:: Activity ::
Find the lines of data that contain the string "which", then list them.

BEGIN Excerpted data

-- ==== Sys2Proof/Machine/Supply.lean ====
section
/-! DEFINITION. Core domains, Canopy switches, inrush permits, regulator targets and intent frames as other commands use
them ("Power delivery, regulation and capping" R396, R399, R402 to R406, R411, R412, R425). -/

namespace Sys2Proof.Machine

/-! ## Settings (R388, Table 14.10) -/

/-- The value of an expert setting of 32 bits, its default where it has not been set. -/
def State.setting (s : State) (id dflt : Nat) : Nat := (Tbl.get none s.settings id).getD dflt

/-- `GATE_IDLE_MS`. -/
def State.gateIdleMs (s : State) : Nat := s.setting 0x0100 10
/-- `PREBOOST_MV`. -/
def State.preboostMv (s : State) : Nat := s.setting 0x0101 15
/-- `DROOP_TRIP_MV`. -/
def State.droopTripMv (s : State) : Nat := s.setting 0x0102 35
/-- `PERMIT_MARGIN_MV`. -/
def State.permitMarginMv (s : State) : Nat := s.setting 0x0103 25
/-- `VRI_MIN_A`. -/
def State.vriMinA (s : State) : Nat := s.setting 0x0104 50

/-! ## Sites and zones -/

/-- Power of site `i`. -/
def State.sitePwr (s : State) (i : Nat) : SitePower := Tbl.get SitePower.init s.pwr.sites i

/-- The part with the power of a site changed. -/
def State.modSitePwr (s : State) (i : Nat) (f : SitePower → SitePower) : State :=
  { s with pwr := { s.pwr with sites := Tbl.modify SitePower.init s.pwr.sites i f } }

/-- The zone of a site (R396). -/
def zoneOf (i : Nat) : Nat := 2 * (i / 220) + (if i % 22 < 11 then 0 else 1)

/-- Zone `z`. -/
def State.zone (s : State) (z : Nat) : Zone := Tbl.get Zone.init s.pwr.zones z

/-- The part with a zone changed. -/
def State.modZone (s : State) (z : Nat) (f : Zone → Zone) : State :=
  { s with pwr := { s.pwr with zones := Tbl.modify Zone.init s.pwr.zones z f } }

/-- A request for a permit joins the requests of its zone, in arrival order (R405). -/
def requestPermit (s : State) (i : Nat) (canopy : Bool) : State :=
  s.modZone (zoneOf i) (fun z => { z with
    waiting := z.waiting ++ [{ site := i, canopy := canopy, waits := false, slow := false }] })

/-- A gated core domain asks to power up (R402). -/
def requestPower (s : State) (i : Nat) : State :=
  if (s.sitePwr i).dom = .gated then requestPermit (s.modSitePwr i (fun p => { p with dom := .powering })) i false else s

/-- A Canopy store at retention asks for full voltage (R404). -/
def requestCanopy (s : State) (i : Nat) : State :=
  if (s.sitePwr i).canopy = .retention then requestPermit (s.modSitePwr i (fun p => { p with canopy := .raising })) i true else s

/-- The core domain of a logical core is powered. -/
def State.corePowered (s : State) (lc : Nat) : Bool :=
  match s.siteOf lc with
  | some i => (s.sitePwr i).dom = .on
  | none => false

/-- The Canopy store of a logical core is at full voltage. -/
def State.canopyFull (s : State) (lc : Nat) : Bool :=
  match s.siteOf lc with
  | some i => (s.sitePwr i).canopy = .full
  | none => false

/-- What an access to a feeder store or a Canopy store meets: `none` when it is served at once, with its time noted; else
the part with the power-up or raise it causes, for which it waits (R402, R404). -/
def storeWait (s : State) (da : Nat) : Option State :=
  match s.siteOf (daUnit da) with
  | none => none
  | some i =>
    if daSpace da = 0 then
      if (s.sitePwr i).dom = .on then none else some (requestPower s i)
    else if daSpace da = 1 then
      if (s.sitePwr i).canopy = .full then none else some (requestCanopy s i)
    else none

/-- The time of an access to a store, from which idleness counts (R402, R404). -/
def touchStore (s : State) (da : Nat) : State :=
  match s.siteOf (daUnit da) with
  | none => s
  | some i =>
    if daSpace da = 0 then s.modSitePwr i (fun p => { p with idleSince := s.us })
    else if daSpace da = 1 then s.modSitePwr i (fun p => { p with canopyDue := s.us + 100 })
    else s

/-! ## Regulator targets (R399, R425) -/

/-- Ceiling to a multiple of 5 mV, in 5 mV steps, of a voltage in fifteenths of 1 mV. -/
def ceil5 (v15 : Int) : Nat := ((v15 + 74) / 75).toNat

/-- The sum of R46 for a site at a clock code, in mV, before the clamp. -/
def State.vSum (s : State) (i code : Nat) : Nat :=
  500 + 5 * Tbl.get 0 s.pwr.vf (i % 220 / 44 * 64 + code) + 5 * (s.site i).stress.toNat + (s.sitePwr i).ageGb

/-- `V_TARGET` of a site: R46 with pre-boost and wait drop, clamped to 0.55–0.85 V and rounded up; 0 while gated (R399, R425). -/
def State.vTarget (s : State) (i : Nat) : Nat :=
  if (s.sitePwr i).dom = .gated then 0
  else
    let q := (match (if (s.site i).state = 1 then some (i / 22 * 20 + (s.site i).lcol.toNat) else none) with
      | some lc => (s.core lc).seq
      | none => Core.init.seq)
    let v : Int := 15 * (s.vSum i (s.clk (i % 220 / 44)).now : Int) + q.preboost - (if q.stage2 then 900 else 0)
    ceil5 (max 8250 (min 12750 v)) - 100

/-! ## Intent frames (R412) -/

/-- The parity bit that makes a 32-bit frame even. -/
def evenParity (n : Nat) : Nat := (List.range 31).foldl (fun p i => if bit n i then 1 - p else p) 0

/-- The bits of an intent frame for VIN_A (Table 14.7): predicted change in A, lead in units of 0.25 µs. -/
def intentFrame (zone : Nat) (amps : Int) (lead seq kind : Nat) : Word :=
  let n := 4 * zone + 32 * b2n (amps < 0) + 64 * min 1023 (amps.natAbs / 4) + 2 ^ 16 * min 255 lead + 2 ^ 24 * (seq % 16) + 2 ^ 28 * kind
  BitVec.ofNat 32 (n + 2 ^ 31 * evenParity n)

/-- The predicted change of a zone is sent when it reaches `VRI_MIN_A` with at least 2 µs to go; the prediction is free
(R412, log 17). -/
def sendIntent (s : State) (zone lead kind : Nat) : State :=
  let amps := Config.predictedAmps s.draws
  let s := s.drawn 1
  if s.pwr.vriEn && s.vriMinA ≤ amps.natAbs && 8 ≤ lead then
    { s with pwr := { s.pwr with
        vri := s.pwr.vri ++ [intentFrame zone amps lead s.pwr.frames.toNat kind]
        frames := satAdd s.pwr.frames 1 } }
  else s

/-- Intent for every zone that holds one of the cores (R412). -/
def sendIntents (s : State) (lcs : List Nat) (lead kind : Nat) : State :=
  (((lcs.filterMap s.siteOf).map zoneOf).dedup).foldl (fun s z => sendIntent s z lead kind) s

end Sys2Proof.Machine
end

END Excerpted data

:: Solution to this problem ::
the part with the power-up or raise it causes, for which it waits (R402, R404). -/
/-- The time of an access to a store, from which idleness counts (R402, R404). -/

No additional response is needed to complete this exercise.